1 float = 4 bytes 1 vertex = 3 floats = 12bytes 1 quad = 4 vertex = 12 floats = 64bytes 1 quad = 64bytes/2 = 32bytes 800 quad = 800*32 = 25600 bytes 60 frames per second = 60 * 25600 = 1536000
Compress your assets/wasm file with gzip compression. Do not compress files that are already compressed, like JPEG and PNG. Images can be appended into one big file and loaded into memory if the image library supports loading from memory with the correct offsets.
To protect the assets from being stolen, use an encryption algorithm that can decrypt file quickly and in place, instead of decrypting into a new destination file.
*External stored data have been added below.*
/-! ### modifyCounters -/

@[simp] theorem modifyCounters_pins (s : State) (f : Counters → Counters) : (s.modifyCounters f).pins = s.pins := rfl
@[simp] theorem modifyCounters_links (s : State) (f : Counters → Counters) : (s.modifyCounters f).links = s.links := rfl
@[simp] theorem modifyCounters_table (s : State) (f : Counters → Counters) : (s.modifyCounters f).table = s.table := rfl
@[simp] theorem modifyCounters_capture (s : State) (f : Counters → Counters) : (s.modifyCounters f).capture = s.capture := rfl
@[simp] theorem modifyCounters_sets (s : State) (f : Counters → Counters) : (s.modifyCounters f).sets = s.sets := rfl
@[simp] theorem modifyCounters_render (s : State) (f : Counters → Counters) : (s.modifyCounters f).render = s.render := rfl
@[simp] theorem modifyCounters_adviceOut (s : State) (f : Counters → Counters) : (s.modifyCounters f).adviceOut = s.adviceOut := rfl
@[simp] theorem modifyCounters_emitter (s : State) (f : Counters → Counters) : (s.modifyCounters f).emitter = s.emitter := rfl
@[simp] theorem modifyCounters_frameMemory (s : State) (f : Counters → Counters) : (s.modifyCounters f).frameMemory = s.frameMemory := rfl
@[simp] theorem modifyCounters_mem (s : State) (f : Counters → Counters) : (s.modifyCounters f).mem = s.mem := rfl
@[simp] theorem modifyCounters_mgmt (s : State) (f : Counters → Counters) :
    (s.modifyCounters f).mgmt = { s.mgmt with counters := f s.mgmt.counters } := rfl
@[simp] theorem modifyCounters_powerOns (s : State) (f : Counters → Counters) : (s.modifyCounters f).powerOns = s.powerOns := rfl
@[simp] theorem modifyCounters_pending (s : State) (f : Counters → Counters) : (s.modifyCounters f).pending = s.pending := rfl

/-! ### countBadFrame -/

@[simp] theorem countBadFrame_pins (s : State) (k : Link) : (s.countBadFrame k).pins = s.pins := by
  cases k <;> rfl
@[simp] theorem countBadFrame_links (s : State) (k : Link) : (s.countBadFrame k).links = s.links := by
  cases k <;> rfl
@[simp] theorem countBadFrame_table (s : State) (k : Link) : (s.countBadFrame k).table = s.table := by
  cases k <;> rfl
@[simp] theorem countBadFrame_capture (s : State) (k : Link) : (s.countBadFrame k).capture = s.capture := by
  cases k <;> rfl
@[simp] theorem countBadFrame_sets (s : State) (k : Link) : (s.countBadFrame k).sets = s.sets := by
  cases k <;> rfl
@[simp] theorem countBadFrame_render (s : State) (k : Link) : (s.countBadFrame k).render = s.render := by
  cases k <;> rfl
@[simp] theorem countBadFrame_adviceOut (s : State) (k : Link) : (s.countBadFrame k).adviceOut = s.adviceOut := by
  cases k <;> rfl
@[simp] theorem countBadFrame_emitter (s : State) (k : Link) : (s.countBadFrame k).emitter = s.emitter := by
  cases k <;> rfl
@[simp] theorem countBadFrame_frameMemory (s : State) (k : Link) : (s.countBadFrame k).frameMemory = s.frameMemory := by
  cases k <;> rfl
@[simp] theorem countBadFrame_mem (s : State) (k : Link) : (s.countBadFrame k).mem = s.mem := by
  cases k <;> rfl
@[simp] theorem countBadFrame_powerOns (s : State) (k : Link) : (s.countBadFrame k).powerOns = s.powerOns := by
  cases k <;> rfl
@[simp] theorem countBadFrame_pending (s : State) (k : Link) : (s.countBadFrame k).pending = s.pending := by
  cases k <;> rfl

/-! ### pushReport -/

@[simp] theorem pushReport_pins (s : State) (r : Report) : (s.pushReport r).pins = s.pins := rfl
@[simp] theorem pushReport_links (s : State) (r : Report) : (s.pushReport r).links = s.links := rfl
@[simp] theorem pushReport_table (s : State) (r : Report) : (s.pushReport r).table = s.table := rfl
@[simp] theorem pushReport_capture (s : State) (r : Report) : (s.pushReport r).capture = s.capture := rfl
@[simp] theorem pushReport_sets (s : State) (r : Report) : (s.pushReport r).sets = s.sets := rfl
@[simp] theorem pushReport_render (s : State) (r : Report) : (s.pushReport r).render = s.render := rfl
@[simp] theorem pushReport_adviceOut (s : State) (r : Report) : (s.pushReport r).adviceOut = s.adviceOut := rfl
@[simp] theorem pushReport_emitter (s : State) (r : Report) : (s.pushReport r).emitter = s.emitter := rfl
@[simp] theorem pushReport_frameMemory (s : State) (r : Report) : (s.pushReport r).frameMemory = s.frameMemory := rfl
@[simp] theorem pushReport_mem (s : State) (r : Report) : (s.pushReport r).mem = s.mem := rfl
@[simp] theorem pushReport_mgmt (s : State) (r : Report) :
    (s.pushReport r).mgmt = { s.mgmt with reports := s.mgmt.reports ++ [r] } := rfl
@[simp] theorem pushReport_powerOns (s : State) (r : Report) : (s.pushReport r).powerOns = s.powerOns := rfl
@[simp] theorem pushReport_pending (s : State) (r : Report) : (s.pushReport r).pending = s.pending := rfl

/-! ### composeEvent -/

@[simp] theorem composeEvent_pins (s : State) (b : EventBody) : (s.composeEvent b).pins = s.pins := by
  unfold composeEvent; dsimp only; split
  · split <;> rfl
  · rfl
@[simp] theorem composeEvent_links (s : State) (b : EventBody) : (s.composeEvent b).links = s.links := by
  unfold composeEvent; dsimp only; split
  · split <;> rfl
  · rfl
@[simp] theorem composeEvent_table (s : State) (b : EventBody) : (s.composeEvent b).table = s.table := by
  unfold composeEvent; dsimp only; split
  · split <;> rfl
  · rfl
@[simp] theorem composeEvent_capture (s : State) (b : EventBody) : (s.composeEvent b).capture = s.capture := by
  unfold composeEvent; dsimp only; split
  · split <;> rfl
  · rfl
@[simp] theorem composeEvent_sets (s : State) (b : EventBody) : (s.composeEvent b).sets = s.sets := by
  unfold composeEvent; dsimp only; split
  · split <;> rfl
  · rfl
@[simp] theorem composeEvent_render (s : State) (b : EventBody) : (s.composeEvent b).render = s.render := by
  unfold composeEvent; dsimp only; split
  · split <;> rfl
  · rfl
@[simp] theorem composeEvent_adviceOut (s : State) (b : EventBody) : (s.composeEvent b).adviceOut = s.adviceOut := by
  unfold composeEvent; dsimp only; split
  · split <;> rfl
  · rfl
@[simp] theorem composeEvent_emitter (s : State) (b : EventBody) : (s.composeEvent b).emitter = s.emitter := by
  unfold composeEvent; dsimp only; split
  · split <;> rfl
  · rfl
@[simp] theorem composeEvent_frameMemory (s : State) (b : EventBody) : (s.composeEvent b).frameMemory = s.frameMemory := by
  unfold composeEvent; dsimp only; split
  · split <;> rfl
  · rfl
@[simp] theorem composeEvent_mem (s : State) (b : EventBody) : (s.composeEvent b).mem = s.mem := by
  unfold composeEvent; dsimp only; split
  · split <;> rfl
  · rfl
@[simp] theorem composeEvent_powerOns (s : State) (b : EventBody) : (s.composeEvent b).powerOns = s.powerOns := by
  unfold composeEvent; dsimp only; split
  · split <;> rfl
  · rfl
@[simp] theorem composeEvent_pending (s : State) (b : EventBody) : (s.composeEvent b).pending = s.pending := by
  unfold composeEvent; dsimp only; split
  · split <;> rfl
  · rfl

/-! ### respond -/

@[simp] theorem respond_pins (s : State) (r : Response) : (s.respond r).pins = s.pins := by
  unfold respond; dsimp only; split <;> rfl
@[simp] theorem respond_links (s : State) (r : Response) : (s.respond r).links = s.links := by
  unfold respond; dsimp only; split <;> rfl
@[simp] theorem respond_table (s : State) (r : Response) : (s.respond r).table = s.table := by
  unfold respond; dsimp only; split <;> rfl
@[simp] theorem respond_capture (s : State) (r : Response) : (s.respond r).capture = s.capture := by
  unfold respond; dsimp only; split <;> rfl
@[simp] theorem respond_sets (s : State) (r : Response) : (s.respond r).sets = s.sets := by
  unfold respond; dsimp only; split <;> rfl
@[simp] theorem respond_render (s : State) (r : Response) : (s.respond r).render = s.render := by
  unfold respond; dsimp only; split <;> rfl
@[simp] theorem respond_adviceOut (s : State) (r : Response) : (s.respond r).adviceOut = s.adviceOut := by
  unfold respond; dsimp only; split <;> rfl
@[simp] theorem respond_emitter (s : State) (r : Response) : (s.respond r).emitter = s.emitter := by
  unfold respond; dsimp only; split <;> rfl
@[simp] theorem respond_frameMemory (s : State) (r : Response) : (s.respond r).frameMemory = s.frameMemory := by
  unfold respond; dsimp only; split <;> rfl
@[simp] theorem respond_mem (s : State) (r : Response) : (s.respond r).mem = s.mem := by
  unfold respond; dsimp only; split <;> rfl
@[simp] theorem respond_powerOns (s : State) (r : Response) : (s.respond r).powerOns = s.powerOns := by
  unfold respond; dsimp only; split <;> rfl
@[simp] theorem respond_pending (s : State) (r : Response) : (s.respond r).pending = s.pending := by
  unfold respond; dsimp only; split <;> rfl

end State

/-! ### Reading back what was set -/

@[simp] theorem Capture.channel_setChannel (c : Capture) (cam : Camera) (x : Channel) :
    (c.setChannel cam x).channel cam = x := by
  cases cam <;> rfl

theorem Capture.channel_setChannel_of_ne (c : Capture) {cam cam' : Camera} (x : Channel) (h : cam' ≠ cam) :
    (c.setChannel cam x).channel cam' = c.channel cam' := by
  cases cam <;> cases cam' <;> first | rfl | exact absurd rfl h

@[simp] theorem State.channel_modifyChannel (s : State) (cam : Camera) (f : Channel → Channel) :
    (s.modifyChannel cam f).channel cam = f (s.channel cam) := Capture.channel_setChannel _ _ _

theorem State.channel_modifyChannel_of_ne (s : State) {cam cam' : Camera} (f : Channel → Channel) (h : cam' ≠ cam) :
    (s.modifyChannel cam f).channel cam' = s.channel cam' := Capture.channel_setChannel_of_ne _ _ h

@[simp] theorem TableStore.entry_setEntry (t : TableStore) (n : SetNo) (e : DirEntry) :
    (t.setEntry n e).entry n = e := by
  match n with
  | 0 => rfl
  | 1 => rfl
  | 2 => rfl
  | 3 => rfl

@[simp] theorem State.dir_modifyDir (s : State) (n : SetNo) (f : DirEntry → DirEntry) :
    (s.modifyDir n f).dir n = f (s.dir n) := TableStore.entry_setEntry _ _ _

@[simp] theorem Render.engine_setEngine (r : Render) (e : EngineId) (x : Engine) : (r.setEngine e x).engine e = x := by
  cases e <;> rfl

@[simp] theorem State.engine_setEngine (s : State) (e : EngineId) (x : Engine) : (s.setEngine e x).engine e = x :=
  Render.engine_setEngine _ _ _

@[simp] theorem Links.link_setLink (l : Links) (k : Link) (x : LinkState) : (l.setLink k x).link k = x := by
  cases k <;> rfl

/-- Every entry of the changed slot is the changed one. -/
theorem State.mem_modifyItem {s : State} {k : Slot} {f : Item → Item} {x : Item}
    (h : x ∈ (s.modifyItem k f).table.items) :
    ∃ y ∈ s.table.items, x = if y.slot = k then f y else y := by
  obtain ⟨y, hy, e⟩ := List.mem_map.1 h
  exact ⟨y, hy, e.symm⟩

@[simp] theorem TableStore.setEntry_load (t : TableStore) (n : SetNo) (e : DirEntry) :
    (t.setEntry n e).load = t.load := by
  match n with
  | 0 => rfl
  | 1 => rfl
  | 2 => rfl
  | 3 => rfl

@[simp] theorem TableStore.setEntry_active (t : TableStore) (n : SetNo) (e : DirEntry) :
    (t.setEntry n e).active = t.active := by
  match n with
  | 0 => rfl
  | 1 => rfl
  | 2 => rfl
  | 3 => rfl

@[simp] theorem TableStore.setEntry_pendingActivation (t : TableStore) (n : SetNo) (e : DirEntry) :
    (t.setEntry n e).pendingActivation = t.pendingActivation := by
  match n with
  | 0 => rfl
  | 1 => rfl
  | 2 => rfl
  | 3 => rfl

@[simp] theorem TableStore.setEntry_batch (t : TableStore) (n : SetNo) (e : DirEntry) :
    (t.setEntry n e).batch = t.batch := by
  match n with
  | 0 => rfl
  | 1 => rfl
  | 2 => rfl
  | 3 => rfl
Note simple encryption, though fast, can only keep the casual end-user at bay, it does not totally prevent determined hackers from reverse engineering your source code to find out the encryption key to steal your assets.
Do not include headers like iostream and sstream. It bloat your executable size by 100KB in wasm and 400KB in asm.js. Replace calls to std::cout and std::ostringstream with printf and sprintf respectively.